The new cancer drug SYD985 is being developed by Synthon Biopharmaceuticals B.V. SYD985 is an antibody-drug conjugate and consists of two parts: an antibody and a linker-drug moiety containing a toxin. The antibody part binds to HER2 on the surface of the cancer cell. When SYD985 binds to this cancer cell, it will be internalized by the cell. After proteolytic cleavage of the linker, the toxin will be split off in the cell and the cancer cell will be killed. Thus, SYD985 can be considered as a form of targeted chemotherapy.
This is the first study in which SYD985 is administered to humans. The study consists of two parts:
Part I is the dose-escalation part in which a low dose of SYD985 is given to three cancer patients. If it is well tolerated, a higher dose of SYD985 will be given to 3 other cancer patients. This will continue until a further dose increase is not safe anymore.
In Part II of the study, several groups of patients with a specific type of cancer will receive the SYD985 dose which has been selected for further evaluation.

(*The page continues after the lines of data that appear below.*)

def mgstatBlock (l : List Byte) : Option MergeCmd :=
  if leAt l 9 1 = 0 ∧ leAt l 16 8 % 64 = 0 ∧ leAt l 24 20 = 0 then
    some (.stat (BitVec.ofNat 64 (leAt l 0 8)) (BitVec.ofNat 64 (leAt l 16 8)))
  else none

def execMgopen (d a : Nat) (s : State) : Host.Outcome State Fault Refusal := done (s.mergeCommand d a mgopenBlock)
def execMgfin (d a : Nat) (s : State) : Host.Outcome State Fault Refusal := done (s.mergeCommand d a mgfinBlock)
def execMgstat (d a : Nat) (s : State) : Host.Outcome State Fault Refusal := done (s.mergeCommand d a mgstatBlock)

/-- mgpush (R371): the entries are captured, and the strip ends. -/
def execMgpush (a b k : Nat) (s : State) : Host.Outcome State Fault Refusal :=
  let c := s.capture 0 0
  done (s.settle (
    (s.needsLanes).bind fun _ =>
    (require (c.w == 64 && s.groupOk c a c.g && s.groupOk c b c.g) illegalOperand).bind fun _ =>
    (if k = 0 then .ok () else s.soundMask k c.n).bind fun _ =>
    (s.readGroups c c.g [a, b] []).bind fun (srcs, s1) =>
    let i : VIn := { cap := c, nl := s1.hart.lanes, srcs := srcs, old := {}, mask := s.selected k }
    (s1.sound (srcs.map (fun g => (64, g))) i.active c.n).bind fun _ =>
    let es := ((List.range c.n).filter i.active).map (fun e => ((i.src 0).elem 64 e, (i.src 1).elem 64 e))
    let s2 := (s1.addCommand (.merge 0 0 (.push es))).retire
    .ok (s2.endStrip s2.pc)))

end Sys2Proof.Machine
end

All patients from both parts of the study will receive SYD985 infusions every three weeks until progression of the cancer or unacceptable toxicity develops.
Study Type : | Interventional (Clinical Trial) |
Actual Enrollment : | 185 participants |
Allocation: | N/A |
Intervention Model: | Single Group Assignment |
Masking: | None (Open Label) |
Primary Purpose: | Treatment |
Official Title: | A Two Part First-in-human Phase I Study (With Expanded Cohorts) With the Antibody-drug Conjugate SYD985 to Evaluate the Safety, Pharmacokinetics and Efficacy in Patients With Locally Advanced or Metastatic Solid Tumors |
Actual Study Start Date : | October 2014 |
Actual Primary Completion Date : | January 2019 |
Actual Study Completion Date : | October 2019 |
Arm | Intervention/treatment |
---|---|
Experimental: SYD985 (trastuzumab vc-seco-DUBA)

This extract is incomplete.